As shown in FIG. 3, the recrystallization was sufficiently performed at the steel sheet temperature of 1135 ° C during annealing.

In addition, using the inventive steel and the comparative steel (STS 304) to calculate the fraction (%) of martensite according to the cold reduction rate (%) is shown in Figure 4 as a result.

As shown in FIG. 4, the metastable austenitic stainless steel exhibited a lower work hardening characteristic than that of the comparative steel (STS 304).

As described above, according to the present invention, austenitic stainless steel having corrosion resistance, weather resistance, and high strength characteristics is provided without increasing the price compared to existing STS 304 steel, so that corrosion resistance demanding material in soil embedding atmosphere, weather resistance required exterior structural material, etc. When applied to the application, the economic effect can be expected to be favorable.

Claims (2)

By weight% C: 0.07% or less, Si: 1.0% or less, Mn: 2.0% or less, Cr: 18-20%, Ni: 7-10%, Al: 0.005% or less, P: 0.05% or less, S: 0.01 A high-strength austenitic stainless steel having excellent corrosion resistance and weather resistance, which is composed of% or less, Ti: 0.03% or less, B: 0.003% or less, N: 0.1-0.25%, residual Fe and other unavoidable impurities.
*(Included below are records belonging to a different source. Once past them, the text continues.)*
/-- PHASE_HOLD_LIMIT: the frozen periods of an episode have reached 64: fault, HOLD_OFF, and nothing more issues (R248). -/
def execPhaseHoldLimit (s : State) : Host.Outcome State Fault Refusal :=
  if !s.limitDue then .next s
  else
    let s := (s.setBits Reg.THY_STATUS 0x10).raiseCode 0x60 0x0A
    .next (s.holdOff.stopDue (s.host.st == .running))

/-! ### MODULE_STEP_BOUNDARY (R265) -/

/-- Whether the U stream of an array has an instruction of a step that has not retired: a product retires when its last tile has entered the queue (R176, R178, R265). -/
def ArrayState.uInFlight (a : ArrayState) (step : Nat) : Bool :=
  a.ops.any (fun o => o.stream == .u && o.step == step) || a.queueU.any (fun d => d.step == step) ||
    a.lane.any (fun l => l.desc.stream == .u && l.desc.step == step)

/-- Whether both conditions of R265 hold. -/
def State.boundaryDue (s : State) : Bool :=
  let k := s.stp.step
  let as := s.arrays.take s.nArrays
  s.host.st == .running && s.stp.started && s.thy.cyc == 0 && !s.mir.diverged && !as.isEmpty &&
    as.all (fun a => a.u.stepbDone && !a.uInFlight k) &&
    s.mask.queue.all (fun o => o.step != k) && s.mask.running.all (fun r => r.1.step != k) &&
    s.ring.ctxs.all (fun c => c.2.recvs.all (fun r => r.stream != .u || r.step != k) && c.2.sends.all (fun x => x.stream != .u || x.step != k))

/-- A committed weight takes its pending mask; the version buffer of the old generation is free (R129, R149). -/
def Weight.publish (w : Weight) : Weight :=
  if w.st == .committed then
    let g := w.gen + 1
    let fix := fun (v : VBuf) => if v.gen == g % 2 ^ 32 then v else ({ v with st := .free } : VBuf)
    { w with st := .idle, curB := !w.curB, gen := g % 2 ^ 32, decision := none, pReq := 0, pDone := 0, gReq := 0, gDone := 0, nonfinite := false,
             v0 := fix w.v0, v1 := fix w.v1 }
  else w

/-- What one array resets at a step boundary (R191, R264). -/
def ArrayState.newStep (a : ArrayState) : ArrayState :=
  { a with norm := DW.zero, normFinal := false, verdictDone := false, u := { a.u with stepbDone := false } }

/-- HOLD: the boundary into s_h stops the module, and its reply follows (R393). -/
def State.reachHold (s : State) : State :=
  match s.host.holdStep with
  | some k =>
    if k ≤ s.stp.step then
      let s := { s with host := { s.host with st := .held } }
      if s.pendingIs 0x21 then s.finalReply Status.done 0 0 [] else s
    else s
  | none => s

/-- Whether a stream of an active array is still in a step or before it. -/
def State.anyIn (s : State) (step : Nat) : Bool :=
  (List.range s.nArrays).any (fun n => allStreams.any (fun st => (s.ctx n st).step ≤ step && (s.ctx n st).st == .running))

/-- The actions of R265, the substitution of spare arrays among them. -/
def State.stepBoundary (s : State) : State :=
  let applied := s.stp.verdict == 1
  let s := { s with
    stp := { s.stp with
      step := s.stp.step + 1, base := s.stp.nextBase.getD s.stp.base, nextBase := none, verdict := 0, verdictSat := false
      since := s.period
      past := (s.stp.past ++ [(s.stp.step, s.stp.nextBase.getD s.stp.base)]).filter (fun e => s.anyIn e.1) }
    mask := { s.mask with weights := s.mask.weights.map (fun (w : Nat × Weight) => (w.1, w.2.publish)) }
    arrays := s.arrays.map ArrayState.newStep
    ring := { s.ring with normIn := none, normSat := false, normSent := false, g2 := none, g2Sat := false } }
  let s := s.bump Reg.STP_BOUNDARIES 1
  let s := if applied then s.setRw Reg.UPD_TCOUNT (s.reg Reg.UPD_TCOUNT + 1) else s
  ((s.settleSubst.captureWeights s.stp.step).pruneGens).reachHold

/-- MODULE_STEP_BOUNDARY: every U stream has finished its step (R265). -/
def execModuleStepBoundary (s : State) : Host.Outcome State Fault Refusal :=
  if s.boundaryDue then .next s.stepBoundary else .next s

/-! ### Phase frames and announcements (R239 to R241, R245, R250) -/

/-- Hold information of a frame or announcement, at a member. The first requester is not carried: a free value (log 34). -/
def State.absorbHold (s : State) (i : PhaseInfo) : State :=
  let e := if i.hold == 3 then some i.holdEnd else none
  if i.hold == 0 || e.any (fun e => e ≤ s.period) then s
  else if s.thy.holds.any (fun h => h.start == i.holdStart) then
    s.modThy (fun t => { t with holds := t.holds.map (fun (h : PhaseHold) => if h.start == i.holdStart then { h with stop := e } else h) })
  else (s.used 1).modThy (fun t => { t with holds := t.holds ++ [⟨i.holdStart, e, s.freeWord.toNat % 65536⟩] })

/-- A rate step of a frame or announcement, at a member. -/
def State.absorbRate (s : State) (i : PhaseInfo) : State :=
  if i.rateAt ≤ s.period || s.thy.rateNext.contains (i.rateNext, i.rateAt) then s
  else s.modThy (fun t => { t with rateNext := t.rateNext ++ [(i.rateNext, i.rateAt)] })

/-- Both at once. -/
def State.absorb (s : State) (i : PhaseInfo) : State := (s.absorbHold i).absorbRate i

/-- The ring's counters, rate, holds and time replace this module's own (R235); rate steps of the old count bind no longer (R250). -/
def State.adopt (s : State) (i : PhaseInfo) : State :=
  (s.modThy (fun t => { t with
    period := i.period, tick := i.tick, rate := i.rate, holds := [], rateNext := [], levels := [], lastDown := none, lastUp := none, adopt := false, phaseLost := false })).absorb i

/-- PHASE_LOSS: the module issues nothing more from the next boundary (R240). -/
def State.losePhase (s : State) : State :=
  if s.thy.phaseLost then s
  else ((s.modThy (fun t => { t with phaseLost := true, lostIn := t.period, holdover := true })).setBits Reg.THY_STATUS 0x20).raiseCode 0x61 0x0A
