-- ==== Sys2Proof/Machine/Registers.lean ====
section
/-! DEFINITION. Writes to BAR0, strobe commits, guarded pairs, the configuration CRC, BAR4, and the event-rate window (R252, R377, R402 to R418, R436, R439). -/

namespace Sys2Proof.Machine

/-! ### Shadows and conflicts (R408, R411) -/

/-- The module answers register accesses: powered, and past the boot ROM (R449). -/
def State.barUp (s : State) : Bool := s.powered && (s.host.bootDone || s.host.recovery)

/-- Whether a commit of a group is in progress. -/
def State.strobing (s : State) (g : Nat) : Bool := s.regs.strobes.any (fun c => c / 256 == g)

/-- A write to a shadow of a group that is committing is discarded (R411). -/
def State.strobeConflict (s : State) (off : Nat) : State :=
  let s := (s.bump Reg.GLB_STROBE_CONFLICTS 1).setReg Reg.GLB_STROBE_CONFLICT_ADDR (BitVec.ofNat 32 off)
  (s.setBits Reg.GLB_STROBE_STATUS 1).postEvent 0x42 0 s.ring.addr off

/-- Shadow of a register. -/
def State.shadow (s : State) (off : Nat) : W32 := kvGet (s.regDefault off) s.regs.shadows off

/-- A write to a shadow; CAL_USER has one per calibration id (R468). -/
def State.putShadow (s : State) (q : Requester) (off : Nat) (v : W32) : State :=
  if off == Reg.CAL_USER then
    let id := s.sel q Reg.CAL_SEL
    if (s.dev.cal? id).isSome then
      { s with regs := { s.regs with overlayShadows := kvSet 0 s.regs.overlayShadows id (v.truncate 16).toInt } }
    else s
  else { s with regs := { s.regs with shadows := kvSet (s.regDefault off) s.regs.shadows off v } }

/-- Whether a write would set elastic in a WCT_CTRL while strict is set (R371). -/
def State.strictRefuses (s : State) (off : Nat) (v : W32) : Bool :=
  0x600 ≤ off && off < 0x800 && (off - 0x600) % 0x20 == Reg.WCT_CTRL && v.getLsbD 0 && (s.reg Reg.DET_CTRL).getLsbD 0

/-- A write to an RW field or writable SL word. -/
def State.writeShadow (s : State) (q : Requester) (off : Nat) (r : RegRow) (v : W32) : State :=
  if s.strobing r.group then s.strobeConflict off
  else if s.strictRefuses off v then s.bump Reg.DET_STRICT_REFUSED 1
  else s.putShadow q off (v &&& BitVec.ofNat 32 r.wmask)

/-! ### Direct registers (R412, R436) -/

/-- Blocks of a strobe group; groups 1 and 2 have one for each array of the grade (R409). -/
def State.groupBlocks (s : State) (g : Nat) : List Nat := if g == 1 || g == 2 then List.range s.dev.grade.arrays else if g == 7 then [0, 1, 2] else [0]

/-- GLB_STROBE: each named group that is not committing begins to (R410). -/
def State.strobe (s : State) (v : W32) : State :=
  let gs := (List.range 8).filter (fun g => v.getLsbD g && !s.strobing g)
  { s with regs := { s.regs with strobes := s.regs.strobes ++ gs.flatMap (fun g => (s.groupBlocks g).map (fun b => 256 * g + b)) } }

/-- FLT_EQ_TAIL: a value that would pass FLT_EQ_HEAD is discarded (R436); the next signal of each vector is free (R438). -/
def State.setTail (s : State) (v : W32) : State :=
  let n := s.flt.eqSize
  let k := v.toNat
  if s.flt.eqAddr.isNone || n ≤ k || (s.flt.head + n - s.flt.tail) % n < (k + n - s.flt.tail) % n then s
  else { s with flt := { s.flt with tail := k, tail1 := true, tail2 := true } }

/-- A selector of one requester (R403). -/
def State.setSel (s : State) (q : Requester) (off : Nat) (v : W32) : State :=
  s.modRequester q (fun r => { r with sels := kvSet 0 r.sels off v })

/-- A write to a direct register. -/
def State.writeDirect (s : State) (q : Requester) (off : Nat) (r : RegRow) (v : W32) : State :=
  if off == Reg.GLB_STROBE then s.strobe v
  else if off == Reg.FLT_EQ_TAIL then s.setTail v
  else s.setSel q off (v &&& BitVec.ofNat 32 r.wmask)

/-! ### Configuration CRC (R417, R418) -/

/-- An event that recomputes GLB_CFG_CRC also sets stale. -/
def State.crcStale (s : State) : State := s.setBits Reg.GLB_CRC_STATUS 2

/-- A comparison of the reference with GLB_CFG_CRC. -/
def State.crcCompare (s : State) : State :=
  if s.reg Reg.GLB_CFG_CRC_REF == s.cfgCrc then { s with regs := { s.regs with crcBad := false } }
  else (({ s with regs := { s.regs with crcBad := true } }).setBits Reg.GLB_CRC_STATUS 4).raiseCode 0x40 0

/-- Checking is enabled. -/
def State.crcOn (s : State) : Bool := (s.reg Reg.GLB_CRC_CTRL).getLsbD 0

/-- CRC_SCRUB: every 65,536 periods the CRC is recomputed and compared, once (R417). -/
def execCrcScrub (s : State) : Host.Outcome State Fault Refusal :=
  if s.barUp && s.crcOn && !(s.reg Reg.GLB_CRC_STATUS).getLsbD 1 && s.period % 65536 == 0 && s.regs.scrubbed != some s.period then
    let s := { s with regs := { s.regs with scrubbed := some s.period } }
    .next (s.bump Reg.GLB_CRC_SCRUBS 1).crcCompare
  else .next s

/-! ### Guarded pairs (R414, R415) -/

/-- A discarded guarded write. -/
def State.guardErr (s : State) (off : Nat) (half : Bool) : State :=
  let s := (s.bump Reg.GLB_GUARD_ERRS 1).setReg Reg.GLB_GUARD_ADDR (BitVec.ofNat 32 (bnat half * 2 ^ 31 + off))
  (s.setBits Reg.GLB_GUARD_STATUS 1).postEvent 0x41 0 s.ring.addr off

/-- One write of a guarded register: the value opens a pair, the complement completes it and `take` gives it its effect. -/
def State.guarded (s : State) (q : Requester) (off : Nat) (compl : Bool) (v : W32) (take : W32 → State → State) : State :=
  if !s.barUp then s
  else
    let pair := (s.requester q).pair
    if !compl then
      let s := if pair.isSome then s.guardErr off false else s
      s.modRequester q (fun r => { r with pair := some ⟨off, v, s.thy.bus⟩ })
    else
      let closed := s.modRequester q (fun r => { r with pair := none })
      match pair with
      | none => s.guardErr off true
      | some p =>
        if p.offset == off && v == ~~~p.value && s.thy.bus ≤ p.openedAt + 64 then
          let t := take p.value closed
          if off == Reg.GLB_CFG_CRC_REF then t else t.crcStale
        else closed.guardErr off true

/-- Stores a guarded register's value. -/
def State.takeReg (off mask : Nat) (v : W32) (s : State) : State := s.setReg off (v &&& BitVec.ofNat 32 mask)

/-- THY_TOD_CTRL: arms the set time on the master; elsewhere it is ignored and counted (R252). -/
def State.takeTod (v : W32) (s : State) : State :=
  if !s.thy.master then s.bump Reg.THY_TOD_IGNORED 1
  else if v.getLsbD 0 then s.modThy (fun t => { t with todPending := true })
  else s

/-- THY_PRIO: the election priority (R238). -/
def State.takePrio (v : W32) (s : State) : State := (State.takeReg Reg.THY_PRIO 0xFF v s).prioRises s.prio

/-- THY_RATE_CAP: the host's cap; RATE is sent when r_req changes (R249). -/
def State.takeCap (v : W32) (s : State) : State := s.withRate (State.takeReg Reg.THY_RATE_CAP 0x7F v)

/-- TIR_COPY_CTRL: starts the substitution of a channel's package (R219); in recovery no far-tier service exists (R451). -/
def State.takeCopy (v : W32) (s : State) : State :=
  let s := State.takeReg Reg.TIR_COPY_CTRL 0x3F v s
  if v.getLsbD 31 && !s.host.recovery then s.startCopy (v.toNat % 64) else s

/-- RNG_BAY_CTRL: a planned Bay change, refused while a job whose traffic crosses the hops runs (R334); in recovery no port service exists (R451). -/
def State.takeBays (v : W32) (s : State) : State :=
  let busy := s.hopsBusy (v.getLsbD 0) (v.getLsbD 1) (v.getLsbD 2)
  let s := s.used 1
  if busy || s.mir.fenced || s.host.recovery then s
  else (State.takeReg Reg.RNG_BAY_CTRL 7 v s).setBays (v.getLsbD 0) (v.getLsbD 1) (v.getLsbD 2)

/-- MIR_FENCE (R354). -/
def State.takeFence (v : W32) (s : State) : State :=
  let s := State.takeReg Reg.MIR_FENCE 1 v s
  if v.getLsbD 0 then s.fence else s

/-- No program is started (R371). -/
def State.strictIdle (s : State) : Bool := s.host.st == .unopened || s.host.st == .opened || s.host.st == .loaded || s.host.st == .ready

/-- An elastic counter or an any-order context is in use. -/
def State.choiceInUse (s : State) : Bool :=
  (List.range 16).any (fun c => s.elastic c) || s.ring.ctxs.any (fun c => c.2.anyOrder)

/-- DET_CTRL: strict, an idle-only value; it replaces one that still waits (R371, R415). -/
def State.takeStrict (v : W32) (s : State) : State :=
  let others := s.regs.guardWaiting.filter (fun (w : Nat × W32) => w.1 != Reg.DET_CTRL)
  if v.getLsbD 0 && s.choiceInUse then s.bump Reg.DET_STRICT_REFUSED 1
  else if s.strictIdle then State.takeReg Reg.DET_CTRL 1 v { s with regs := { s.regs with guardWaiting := others } }
  else { s with regs := { s.regs with guardWaiting := (Reg.DET_CTRL, v &&& 1#32) :: others } }

/-- GLB_CFG_CRC_REF: the reference; where checking is on, stale clears and the comparison is made at once (R417). -/
def State.takeRef (v : W32) (s : State) : State :=
  let s := s.setReg Reg.GLB_CFG_CRC_REF v
  if s.crcOn then (s.setReg Reg.GLB_CRC_STATUS (s.reg Reg.GLB_CRC_STATUS &&& 4#32)).crcCompare else s.crcStale

/-- Whether the revocation of slots is allowed (R455). -/
def State.mayRevoke (s : State) (v : W32) : Bool :=
  let f := s.dev.slot s.host.runB
  let left := (s.dev.fwKeys.zip s.dev.fwRevoked).zipIdx.filter (fun (k, i) => k.1.isSome && !k.2 && !v.getLsbD i)
  (s.host.st == .opened || s.host.st == .ready) && !left.isEmpty &&
    (s.dev.fwKeys.zipIdx.all (fun (k, i) => !(v.getLsbD i && k == some f.keyHash)))

/-- SEC_REVOKE: burns revoke bits, or is recorded as a discarded guarded write (R455). -/
def State.takeRevoke (v : W32) (s : State) : State :=
  if s.mayRevoke v then
    { s with dev := { s.dev with
        fwRevoked := s.dev.fwRevoked.zipIdx.map (fun (b, i) => b || v.getLsbD i)
        progRevoked := s.dev.progRevoked.zipIdx.map (fun (b, i) => b || v.getLsbD (4 + i)) } }
  else s.guardErr Reg.SEC_REVOKE true

/-- SEC_POLICY: require_signed (R456). -/
def State.takePolicy (v : W32) (s : State) : State :=
  let s := State.takeReg Reg.SEC_POLICY 1 v s
  { s with host := { s.host with requireSigned := v.getLsbD 0 } }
In the method of manufacturing an austenitic stainless steel sheet, By weight% C: 0.07% or less, Si: 1.0% or less, Mn: 2.0% or less, Cr: 18-20%, Ni: 7-10%, Al: 0.005% or less, P: 0.05% or less, S: 0.01 Steel slabs composed of% or less, Ti: 0.03% or less, B: 0.003% or less, N: 0.1-0.25%, residual Fe and other unavoidable impurities are heated in a temperature range of 1230-1300 ° C. for 200-240 minutes, followed by hot rolling. Manufacturing a hot rolled steel strip; Hot rolling annealing the hot rolling at an ambient temperature of 1130-1170 ° C .; Cold rolling to produce a cold rolled steel strip, cold-rolled annealing at an atmosphere temperature of 1130-1170 ℃, and then pickling and temper rolling, high strength austenitic stainless steel sheet excellent in corrosion resistance and weather resistance Manufacturing method.